According to the study, research suggests that limiting access to firearms among individuals at high risk for suicide is an effective method for suicide prevention, but accurately identifying them to initiate an intervention is a challenge. The authors of the study hypothesized that firearm purchasing records might offer a large-scale and objective data source for developing tools to predict firearm suicide risk.

To test their hypothesis, the researchers used California’s Dealer’s Record of Sale (DROS) database, which consisted of 4.9 million handgun transaction records from 1.9 million individuals between Jan. 1, 1996, and Oct. 6, 2015. The DROS records include purchaser identifiers, addresses, dates and times of the transaction, identifiers for the seller, and firearm calibers, types, makes, and models.

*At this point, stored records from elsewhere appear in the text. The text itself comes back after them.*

-- ==== Sys2Proof/Machine/Links.lean ====
section
/-! DEFINITION. Host links and their functions (chapter 13; rows HIF_LCTRL to COMPLETION_TIMEOUT, but for BAR_REQUEST). -/

namespace Sys2Proof.Machine

/-! ### Links (R367, R371, R373) -/

/-- Whether CONF_DONE has asserted. -/
def Dev.confDone (d : Dev) : Bool := d.fld F.AO_STATUS_CONF 0 == 1

/-- Whether HOST_PERST_N of the port of a link is released. -/
def Dev.perstOff (d : Dev) (L : Nat) : Bool := nget false d.perst (L / 4)

/-- A link's READY bits: UP, and CONF_DONE asserted (R371). -/
def Dev.linkReady (d : Dev) (L : Nat) : Dev :=
  let up := decide (getBits (d.reg (linkReg L .HIF_LSTAT)) 31 28 = 3)
  let r := up && d.confDone
  ((d.setBit (linkReg L .HIF_LSTAT) 8 r).setBit (R.HIF_STAT.at (L / 8)) (8 + L % 8) r).setBit (R.HIF_STAT.at (L / 8)) (L % 8) up

/-- READY of every link, when CONF_DONE asserts. -/
def Dev.linksReady (d : Dev) : Dev := (upTo 32).foldl (fun x L => x.linkReady L) d

/-- Put a link into a state of HOST-5; outside UP it has no rate and no width. -/
def Dev.setLink (d : Dev) (L st : Nat) : Dev :=
  let x := linkReg L .HIF_LSTAT
  let v := putBits (d.reg x) 31 28 st
  (d.setReg x (if st = 3 then v else putBits (putBits v 23 20 0) 19 9 0)).linkReady L

/-- The state source of a link. -/
def Dev.linkRaise (d : Dev) (L : Nat) : Dev := d.raise (L / 8) (0x2E0 + L % 8)

/-- HIF_LLOG and HIF_DOWN_CNT (R373). -/
def Dev.linkLog (d : Dev) (now L st : Nat) : Dev :=
  (d.logFirst (linkReg L .HIF_LLOG) (st * 2 ^ 58 + now % 2 ^ 32)).bump (linkReg L .HIF_DOWN_CNT)

/-- The link width of HOST-1; 0 where BIF makes the link absent. -/
def Dev.linkWidth (d : Dev) (L : Nat) : Nat :=
  let div := d.fld F.HIF_PCFG_BIF (L / 8) (L / 4 % 2)
  if div = 0 then (if L % 4 = 0 then 16 else 0) else if div = 1 then (if L % 4 < 2 then 8 else 0) else if div = 2 then 4 else 0

/-! ### Function resets (R374, R375) -/

/-- The bit of a function in HIF_FLRPEND of its link: 0 the PF, n VF n. -/
def Dev.flrBit (d : Dev) (L oid : Nat) : Nat := if oid < 32 then 0 else oid - d.fld F.HIF_VFBASE_VFBASE (L / 8) (L % 8) + 1

/-- One function is reset: its queues, its configuration space but for sticky error bits, its MSI-X table and pending bits
(R375). -/
def Dev.fnReset (d : Dev) (now oid : Nat) : Dev :=
  let d1 := (d.qpReset now oid).setFn oid { Fn.zero with reset := true, unc := (d.fn oid).unc }
  d1.resetRegs (fun x => (decide (x.r = .FN_MSIX) || decide (x.r = .FN_PBA)) && decide (x.i = oid))

/-- Functions of a link are reset: HIF_FLRPEND, one HOST_RESET occurrence (R374). -/
def Dev.resetFns (d : Dev) (now L : Nat) (l : List Nat) : Dev :=
  let d1 := l.foldl (fun x o =>
    (x.fnReset now o).setBit (R.HIF_FLRPEND.at (L / 8) (L % 8) (d.flrBit L o / 32)) (d.flrBit L o % 32) true) d
  if l = [] then d1 else d1.raise (L / 8) (0x031 + L % 8)

/-- The functions of a link that exist: the PF, and VF 1 to NumVFs while VF Enable is set (R366). -/
def Dev.liveFns (d : Dev) (L : Nat) : List Nat :=
  let f := d.fn L
  (d.linkFns L).filter (fun o => decide (o = L) || (f.vfEn && decide (d.flrBit L o ≤ f.numVfs)))

/-- Whether the running job of an engine moves host memory over a link. -/
def Dev.hostJobOn (d : Dev) (L vp : Nat) : Bool :=
  match (d.engine vp).run with
  | none => false
  | some r => decide (getBits (d.jattr vp r.j) 26 24 = 1) && decide (d.linkOf (getBits (d.jattr vp r.j) 21 11) = some L)

/-- Whether the running job of an engine is a read of host memory. -/
def Dev.hostRead (d : Dev) (vp : Nat) : Bool :=
  match (d.engine vp).run with
  | none => false
  | some r => decide (getBits (d.jattr vp r.j) 26 24 = 1) && !d.vpOut vp

/-- A link leaves UP: the reads of host memory outstanding on it end HOST_TO (R363). -/
def Dev.wireEnds (d : Dev) (now L : Nat) : Dev :=
  ((d.sen.map (fun e => e.1)).filter (fun v => d.hostJobOn L v && d.hostRead v)).foldl (fun x v => x.jobError now v 4 0) d

/-- A link leaves UP: the requests on it end, the loss is recorded and counted; the functions that exist are reset (R363,
R373, R374). -/
def Dev.linkDown (d : Dev) (now L st : Nat) : Dev :=
  let fns := d.liveFns L
  (((((d.wireEnds now L).setLink L st).linkRaise L).linkLog now L 1).resetFns now L fns)

/-- CONF_ERR asserts (R372, R373): every link leaves UP for NOCONF, its loss raised and recorded. -/
def Dev.linksFail (d : Dev) (now : Nat) : Dev :=
  (upTo 32).foldl (fun x L => if getBits (x.reg (linkReg L .HIF_LSTAT)) 31 28 = 3 then x.linkDown now L 1 else x) d

/-! ### HIF_LCTRL (R367) -/

/-- The PF and VF vectors that a link claims. -/
def Dev.linkVecs (d : Dev) (L : Nat) : Nat :=
  d.fld F.HIF_LCFG_PF_VECS (L / 8) (L % 8) + d.fld F.HIF_VFCFG_TOTALVFS (L / 8) (L % 8) * d.fld F.HIF_VFCFG_VF_VECS (L / 8) (L % 8)

/-- The first failing check of R367 as its CFGERR code, 0 for none. -/
def Dev.linkCheck (d : Dev) (L : Nat) : Nat :=
  let q := L / 8
  let l := L % 8
  let total := d.fld F.HIF_VFCFG_TOTALVFS q l
  let base := d.fld F.HIF_VFBASE_VFBASE q l
  let pfv := d.fld F.HIF_LCFG_PF_VECS q l
  let vfv := d.fld F.HIF_VFCFG_VF_VECS q l
  let others := (upTo 32).filter (fun x => decide (x ≠ L) && d.linkEn x)
  let laps (x : Nat) : Bool :=
    let b := d.fld F.HIF_VFBASE_VFBASE (x / 8) (x % 8)
    let n := d.fld F.HIF_VFCFG_TOTALVFS (x / 8) (x % 8)
    decide (0 < n) && decide (base < b + n) && decide (b < base + total)
  let sum (f : Nat → Nat) : Nat := others.foldl (fun a x => a + f x) (f L)
  if d.linkWidth L = 0 then 1
  else if 0 < total ∧ (base < 32 ∨ 1056 < base + total ∨ others.any laps = true) then 2
  else if 1024 < sum (fun x => d.fld F.HIF_VFCFG_TOTALVFS (x / 8) (x % 8)) then 3
  else if pfv = 0 ∨ 512 < pfv ∨ (0 < total ∧ (vfv = 0 ∨ 512 < vfv)) ∨ 16384 < sum d.linkVecs then 4
  else if 12 < d.fld F.HIF_LCFG_DBQ q l ∨ 12 < d.fld F.HIF_VFCFG_VF_DBQ q l then 5
  else 0

/-- The admin pair of a link that is disabled: it becomes UNASSIGNED, once it has drained (14 R381). -/
def Dev.dropAdmin (d : Dev) (L : Nat) : Dev :=
  let q := L / 8
  let i := L % 8
  if d.qpState q i = 1 then d.unassignQp q i
  else if d.qpState q i = 0 then d
  else ((d.setPair q i { d.pair q i with delete := true }).setFld F.QP_CTRL_EN 0 q i).setQpState q i 3

/-- HIF_LCTRL is written. -/
def xHifLctrl (m : Mst) (L v : Nat) (k : Clk) (d : Dev) : Dev :=
  let x := linkReg L .HIF_LCTRL
  let st := linkReg L .HIF_LSTAT
  if !m.owner then d.denyOid m x
  else if v % 2 = 1 then
    if d.linkEn L then d.okay
    else
      let e := d.linkCheck L
      if e ≠ 0 then (d.setReg st (putBits (d.reg st) 27 24 e)).refuse m x
      else
        let d1 := (d.setReg st (putBits (d.reg st) 27 24 0)).setBit x 0 true
        ((d1.setLink L 1).assignAdmin L).okay
  else if !d.linkEn L then d.okay
  else
    let d1 := if getBits (d.reg st) 31 28 = 3 then d.linkDown k.tick L 0 else d.setLink L 0
    ((d1.dropAdmin L).setBit x 0 false).okay

/-- HIF_LCTRL is written. -/
def execHifLctrl (m : Mst) (link v : Nat) (s : State) : Host.Outcome State Fault Refusal :=
  .next { s with d := xHifLctrl m link v s.clk s.d }

/-! ### Training (R370–R373) -/

/-- Whether the lanes of a link may leave electrical idle. -/
def Dev.mayTrain (d : Dev) (L : Nat) : Bool := d.linkEn L && d.perstOff L && decide (d.linkState L ≠ 6)

/-- RECEIVER_DETECTED: DETECT and ABSENT go to TRAINING. -/
def xReceiverDetected (L : Nat) (d : Dev) : Dev :=
  if d.mayTrain L ∧ (d.linkState L = 1 ∨ d.linkState L = 4) then d.setLink L 2 else d

/-- A receiver is seen. -/
def execReceiverDetected (link : Nat) (s : State) : Host.Outcome State Fault Refusal :=
  .next { s with d := xReceiverDetected link s.d }

/-- LINK_UP at a rate up to MAXSPEED and a width up to the link's; flit mode is required at 64 and 128 GT/s (R359, HOST-2). -/
def xLinkUp (L speed width : Nat) (flit : Bool) (d : Dev) : Dev :=
  let x := linkReg L .HIF_LSTAT
  let okW := [1, 2, 4, 8, 16].contains width && decide (width ≤ d.linkWidth L)
  let okS := decide (0 < speed ∧ speed ≤ 7 ∧ speed ≤ d.fld F.HIF_LCFG_MAXSPEED (L / 8) (L % 8)) && (decide (speed < 6) || flit)
  if d.mayTrain L ∧ (d.linkState L = 2 ∨ d.linkState L = 5) ∧ okW = true ∧ okS = true then
    let d1 := d.setLink L 3
    let d2 := d1.setFld F.CAL_HLINK_TTEMP (d1.fld F.PWR_TQ_TQ (L / 8)) (L / 8) (L % 8)
    (d2.setReg x (putBits (putBits (putBits (putBits (d2.reg x) 23 20 speed) 19 15 width) 14 14 (b2n flit)) 13 9 width)).linkRaise L
  else d

/-- A link comes up. -/
def execLinkUp (link speed width : Nat) (flit : Bool) (s : State) : Host.Outcome State Fault Refusal :=
  .next { s with d := xLinkUp link speed width flit s.d }

/-- ABSENT: no receiver for 1 s. -/
def xAbsent (L : Nat) (k : Clk) (d : Dev) : Dev :=
  if d.mayTrain L ∧ d.linkState L = 1 then ((d.setLink L 4).linkRaise L).linkLog k.tick L 4 else d

/-- A link finds no receiver. -/
def execAbsent (link : Nat) (s : State) : Host.Outcome State Fault Refusal := .next { s with d := xAbsent link s.clk s.d }

/-- TRAIN_FAIL: no L0 within 1 s. -/
def xTrainFail (L : Nat) (k : Clk) (d : Dev) : Dev :=
  if d.mayTrain L ∧ d.linkState L = 2 then ((d.setLink L 5).linkRaise L).linkLog k.tick L 5 else d

/-- A link fails to train. -/
def execTrainFail (link : Nat) (s : State) : Host.Outcome State Fault Refusal :=
  .next { s with d := xTrainFail link s.clk s.d }

/-- LINK_LOSS: the requests outstanding end as timeouts (R363), the functions are reset, the link detects again. -/
def xLinkLoss (L : Nat) (vps : List Nat) (k : Clk) (d : Dev) : Dev :=
  if d.linkState L ≠ 3 then d
  else
    let d1 := (vps.filter (fun v => d.hostJobOn L v)).foldl (fun x v => x.jobError k.tick v 4 0) d
    d1.linkDown k.tick L 1

/-- A link is lost. -/
def execLinkLoss (link : Nat) (vps : List Nat) (s : State) : Host.Outcome State Fault Refusal :=
  .next { s with d := xLinkLoss link vps s.clk s.d }

/-! ### Resets from the host (R374) -/

/-- A link of a port under HOST_PERST_N: every function reset, sticky bits included, its HIF_FLRPEND bits cleared, lanes idle
(R374, R379). -/
def Dev.perstLink (d : Dev) (now L : Nat) : Dev :=
  let clear (y : Dev) : Dev :=
    y.resetRegs (fun x => decide (x.r = .HIF_FLRPEND) && decide (x.q = L / 8) && decide (x.i = L % 8))
  if !d.linkEn L then clear d
  else
    let fns := d.liveFns L
    let d1 := if getBits (d.reg (linkReg L .HIF_LSTAT)) 31 28 = 3
      then (((d.wireEnds now L).setLink L 1).linkRaise L).linkLog now L 1
      else d.setLink L 1
    clear (fns.foldl (fun x o => x.setFn o { x.fn o with unc := 0 }) (d1.resetFns now L fns))

/-- HOST_PERST_N asserts. -/
def xHostPerstNAssert (p : Nat) (k : Clk) (d : Dev) : Dev :=
  if nget false d.perst p then
    (upTo 4).foldl (fun x j => x.perstLink k.tick (4 * p + j)) { d with perst := nset false d.perst p false }
  else d

/-- HOST_PERST_N of a port asserts. -/
def execHostPerstNAssert (port : Nat) (s : State) : Host.Outcome State Fault Refusal :=
  .next { s with d := xHostPerstNAssert port s.clk s.d }

/-- HOST_PERST_N releases: the port's links may train. -/
def xHostPerstNRelease (p : Nat) (d : Dev) : Dev := if p < 8 then { d with perst := nset false d.perst p true } else d

/-- HOST_PERST_N of a port releases. -/
def execHostPerstNRelease (port : Nat) (s : State) : Host.Outcome State Fault Refusal :=
  .next { s with d := xHostPerstNRelease port s.d }

/-- HOT_RESET: every function of the link is reset, and the link retrains. -/
def xHotReset (L : Nat) (k : Clk) (d : Dev) : Dev := if d.linkState L = 3 then d.linkDown k.tick L 1 else d

/-- A hot reset is received. -/
def execHotReset (link : Nat) (s : State) : Host.Outcome State Fault Refusal := .next { s with d := xHotReset link s.clk s.d }

/-- Whether a configuration request to a function is performed, not answered with retry status: CONF_DONE has asserted,
and no reset of it runs (R371, R375). -/
def Dev.cfgTaken (d : Dev) (oid : Nat) : Bool := d.confDone && !(d.fn oid).reset

/-- FLR_PF: the PF and its VFs. The host orders it, as every change below, by a configuration request. -/
def xFlrPf (oid : Nat) (k : Clk) (d : Dev) : Dev :=
  if oid < 32 ∧ d.linkState oid = 3 ∧ d.cfgTaken oid = true then d.resetFns k.tick oid (d.liveFns oid) else d

/-- An FLR of a PF. -/
def execFlrPf (oid : Nat) (s : State) : Host.Outcome State Fault Refusal := .next { s with d := xFlrPf oid s.clk s.d }

/-- FLR_VF; absorbed while its PF's FLR runs (HOST-7). -/
def xFlrVf (oid : Nat) (k : Clk) (d : Dev) : Dev :=
  match d.linkOf oid with
  | none => d
  | some L =>
    if 32 ≤ oid ∧ d.linkState L = 3 ∧ (d.liveFns L).contains oid = true ∧ (d.fn L).reset = false ∧ d.cfgTaken oid = true then
      d.resetFns k.tick L [oid] else d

They fed this data into an ML-based model designed to predict suicide risk based on 41 factors pulled from the DROS data. The researchers also pulled California death records from 1996 to 2016 to measure rates of firearm suicide within one year of firearm transactions, as defined by the ICD-9 and ICD-10 code sets. They identified firearm suicide deaths by linking purchasers in DROS to the California Department of Public Health’s Death Statistical Master File, using probabilistic matching on name, date of birth, and gender/sex.

Overall, 2,614 unique individual purchasers representing 3,278, or 0.07 percent, of total transactions died by firearm suicide within one year of purchase. Generally, transactions involving people who died by firearm suicide included a larger fraction of revolver purchases, a higher average age of the purchaser, a higher proportion of White purchasers and female purchasers, and fewer average prior firearm purchases in the previous 10 years.

Those who died by firearm suicide had fewer handgun transactions. Further, approximately 69.5 percent of those purchasers who died by firearm suicide, compared to 39.3 percent of other purchasers, had no prior transactions.

The ML model’s firearm suicide risk analysis utilized random forest classification, in which a higher random forest score correlated with higher risk. Among the top 5 percent of risky transactions, close to 40 percent were associated with a purchaser who died by firearm suicide within one year. Among the small number of transactions with a random forest score of 0.95 and above, more than two-thirds were affiliated with a purchaser who died by firearm suicide within one year.

Fifteen predictive variables were found to be most important for firearm suicide risk forecasting, including handgun category (revolver, semiautomatic, or other), purchaser race and ethnicity, purchaser age, the month of the transaction, the number of transactions within the past 10 years, the distance between the purchaser’s address and the dealer, and the census tract percentage of the population younger than 18 years.

These findings show that passively collected individual-level handgun purchase data can be used to create moderately informative predictive algorithms of firearm suicide risk, the researchers stated.

These predictive algorithms have the potential to generate insights that could be used to inform future firearm suicide prevention strategies and targeted interventions, they added.